A huge number of coding interview problems involve dealing with Permutations and Combinations of a given set of elements. This pattern describes an efficient backtracking approach to handle all these problems.

function backtrack(startIndex) {
  if (shouldEnd()) {
    handleResult();
    return;
  }

  for (let i = startIndex; i < choices.length; i++) {
    doChoice(i);
    used[i] = true;
    backtrack(i + 1);
    revertChoice(i);
    used[i] = false;
  }
}

These questions are all related to choices, we can think about the process as a decision tree (check explanation in 78_subsets), every step we have some choices to choose, we go downwards first to choose one choice each step, after reaching the leaf (all choices are chosen at one branch), then we go upward again to choose other choices.
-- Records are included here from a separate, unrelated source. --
/-- GAIN_TABLE_BUILD_COMPLETE: a build ends; the first one after a start makes the first table.  Lamps whose uncapped
gain exceeds the ceiling are counted and reported once, and the lowest ratio of ceiling to uncapped gain over all lamps is shown
(R303, R304, R307). -/
def execGainTableBuildComplete (s : State) : Res :=
  .next <|
  if !s.isTile || !s.rdy B.FW then s
  else
    let job : Option (Nat × GainTable) :=
      match s.tile.building with
      | some j => some j
      | none => if s.tile.gainReady then none else some (0, s.takeGains)
    match job with
    | none => s
    | some (q, g) =>
      let t := { s with dict := g.dict, blobs := g.blobs }
      let lay := s.par P.LAMP_LAYOUT
      let p := s.perPixel
      let top := (List.range s.lampCount).filter fun i =>
        decide ((t.par P.WEAR_CEILING : ℚ) < t.wearGainRaw (slotPrimary lay (i % p)) (SMap.get 0 g.ledger i))
      let low := if s.lampCount = 0 then 0 else (List.range s.lampCount).foldl (fun (m : Nat) i =>
        min m ⌊(t.par P.WEAR_CEILING : ℚ) * 16384 / t.wearGainRaw (slotPrimary lay (i % p)) (SMap.get 0 g.ledger i) + 1 / 2⌋.toNat) 0xFFFF
      let hi := g.ledger.foldl (fun m (e : Nat × Nat) => max m e.2) 0
      let s := s.setBlob P.WEAR_STATE 0 0 (leBytes 4 top.length ++ leBytes 2 low ++ leBytes 4 hi)
      let s := { s with tile := { s.tile with building := none } }
      let s := if s.tile.gainReady then { s with tile := { s.tile with built := some (q, s.now, g) } }
        else { s with tile := { s.tile with gains := g, gainReady := true } }
      match top with
      | [] => s
      | i :: _ =>
        if s.tile.ceilingTold then s
        else ({ s with tile := { s.tile with ceilingTold := true } }).raise E.WEAR_AT_CEILING 0xFFFF i

/-- At S(1,024q) a table built in time comes into use; otherwise the one in use stays (R304). -/
def State.gainSwap (s : State) (k : Nat) (tie : Bool) : State :=
  if k % 1024 ≠ 0 || !s.tile.gainReady then s
  else match s.tile.built with
    | some (q, t, g) =>
      if q = k ∧ s.onTime tie t = true then { s with tile := { s.tile with gains := g, built := none } }
      else ({ s with tile := { s.tile with built := none } }).raise E.GAIN_REFRESH_LATE
    | none => s.raise E.GAIN_REFRESH_LATE

/-- LEDGER_FLUSH_TIMER: every 10 minutes a flush begins, or is skipped while one runs (R305). -/
def execLedgerFlushTimer (s : State) : Res :=
  .next <|
  if !s.isTile || !s.rdy B.FW then s
  else if s.tile.flush.isSome then s.raise E.LEDGER_FLUSH_SKIPPED
  else { s with tile := { s.tile with flush := some s.tile.ledger } }.bgPauseStart Bg.FLASH

/-- Highest sequence number among the slots, and the slot after that one. -/
def State.lastSlot (s : State) : Option (Nat × Nat × SMap Nat) :=
  (List.range s.tile.slotCount).foldl (fun r i =>
    match SMap.get none s.tile.slots i with
    | some (q, l) => (match r with | some (_, q0, _) => if q0 < q then some (i, q, l) else r | none => some (i, q, l))
    | none => r) none

/-- LEDGER_FLUSH_COMPLETE: the ledger is whole in the next slot (R305). -/
def execLedgerFlushComplete (s : State) : Res :=
  .next <|
  match s.tile.flush with
  | none => s
  | some l =>
    if s.bgPaused Bg.FLASH then s
    else
      let seq := match s.lastSlot with | some (_, q, _) => q + 1 | none => 1
      let slot := match s.lastSlot with | some (i, _, _) => (i + 1) % s.tile.slotCount | none => 0
      let s := { s with tile := { s.tile with flush := none, slots := SMap.set none s.tile.slots slot (some (seq, l)) } }
      let s := s.setBlob P.WEAR_STATE 0 10 (leBytes 4 seq ++ leBytes 1 slot)
      (s.raise E.LEDGER_FLUSHED).bgPauseStart Bg.FLASH

/-- After an L0 reset the ledger is the newest slot's, or empty (R305). -/
def State.loadLedger (s : State) : State :=
  let s := { s with tile := { s.tile with slotCount := s.par P.LEDGER_SLOTS } }
  match s.lastSlot with
  | some (_, _, l) => { s with tile := { s.tile with ledger := l } }
  | none => ({ s with tile := { s.tile with ledger := [] } }).raise E.LEDGER_LOST

/-- The oldest latched LEDGER_COMMAND is due: it was latched before this display instant (R306). -/
def State.ledgerDue (s : State) (op : Nat) : Option Nat :=
  match s.tile.ledgerCmds with
  | v :: _ => if field v 56 8 = op ∧ s.tile.dtAt = some s.now then some v else none
  | [] => none

/-- LEDGER_REPLACE: at the display instant the ledger takes the stage's contents (R306). -/
def execLedgerReplace (s : State) : Res :=
  .next <|
  match s.ledgerDue 1 with
  | none => s
  | some _ =>
    let l : SMap Nat := (List.range s.lampCount).filterMap fun i =>
      let v := s.blobNat P.LEDGER_STAGE 0 (4 * i) 4
      if v = 0 then none else some (i, v)
    { s with tile := { s.tile with ledger := l, ledgerCmds := s.tile.ledgerCmds.drop 1 } }

/-- LEDGER_ZERO: at the display instant the named entries become 0 (R306). -/
def execLedgerZero (s : State) : Res :=
  .next <|
  match s.ledgerDue 2 with
  | none => s
  | some v =>
    let a := field v 0 21
    let l := s.tile.ledger.filter fun (e : Nat × Nat) => !(decide (a ≤ e.1) && decide (e.1 < a + field v 32 21))
    { s with tile := { s.tile with ledger := l, ledgerCmds := s.tile.ledgerCmds.drop 1 } }

/-! Checks of a commit (R283, R289, R292, R295, R299, R303) -/

/-- A rule of area 28 that the values in force break. -/
def State.corrBad (s : State) : Bool :=
  let p := s.perPixel
  let prims := (List.range p).map (slotPrimary (s.par P.LAMP_LAYOUT))
  p == 0 || decide (4 < p) || decide (1048576 < s.lampCount) || !decide prims.Nodup

/-- The loaded expansion table breaks R289. -/
def State.expansionBad (s : State) : Bool :=
  s.par P.TILE_FORMAT / 16 == 1 &&
    (let x (i : Nat) : Nat := s.blobNat P.EXPANSION_LUT 0 (4 * i) 4
     x 0 != 0 || (List.range 4096).any (fun i => decide (16777216 ≤ x i)) ||
       (List.range 4095).any (fun i => decide (x (i + 1) < x i)))

/-- A low-grey curve breaks R292. -/
def State.lowgreyBad (s : State) : Bool :=
  let p (c i : Nat) : Nat := s.blobNat P.LOWGREY_CURVES 0 (4 * (257 * c + i)) 4
  (List.range 16).any fun c =>
    (List.range 257).any (fun i => decide (262140 < p c i)) || (List.range 256).any fun i => decide (p c (i + 1) < p c i)

/-- The primaries break R299. -/
def State.primariesBad (s : State) : Bool :=
  let tr := signed 16 (s.par P.T_REF)
  decide (det64 (fun i j => s.primaryCol j i tr) = 0) ||
    (List.range 4).any fun j => (List.range 30).any fun m => s.blobNat P.PRIMARY_XYZ j (12 * m + 4) 4 == 0

/-- A wear curve has a point of 0 (R303). -/
def State.wearCurveBad (s : State) : Bool :=
  (List.range 4).any fun j => (List.range 33).any fun i => s.blobNat P.WEAR_CURVE j (2 * i) 2 == 0

end Sys2Proof.Machine
end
The key difference between the subset/permutation/combination problems is the loop variable i above, take [1, 2, 3] as input array:

• subset: the final result is [ [], [1], [1, 2], [1, 2, 3], [2], [2, 3], [3] ], i should start with startIndex because once 1 is processed (starting from 1), 1 won't be appeared again when we process 2, and every time we hit backtrack the result should be pushed to the final array. In addition, no used is required because i starts from startIndex.
• permutation: the final result is [ [1, 2, 3], [1, 3, 2], [2, 1, 3]. [2, 3, 1], [3, 1, 2], [3, 2, 1] ], i should always start from index 0, cause once 1 is processed, it can still be appeared when we process 2. used is required because i always starts from 0, we need to know if i is already used or not. In addition, result is only needed to be handled when it contains 3 numbers in it.
• combination: the final result is [ [1, 2], [2, 3], [1, 3] ] if we are trying to find the combination of 2. This is pretty similar as subsets, the only difference is we need to handle result when it already contains 2 numbers in it.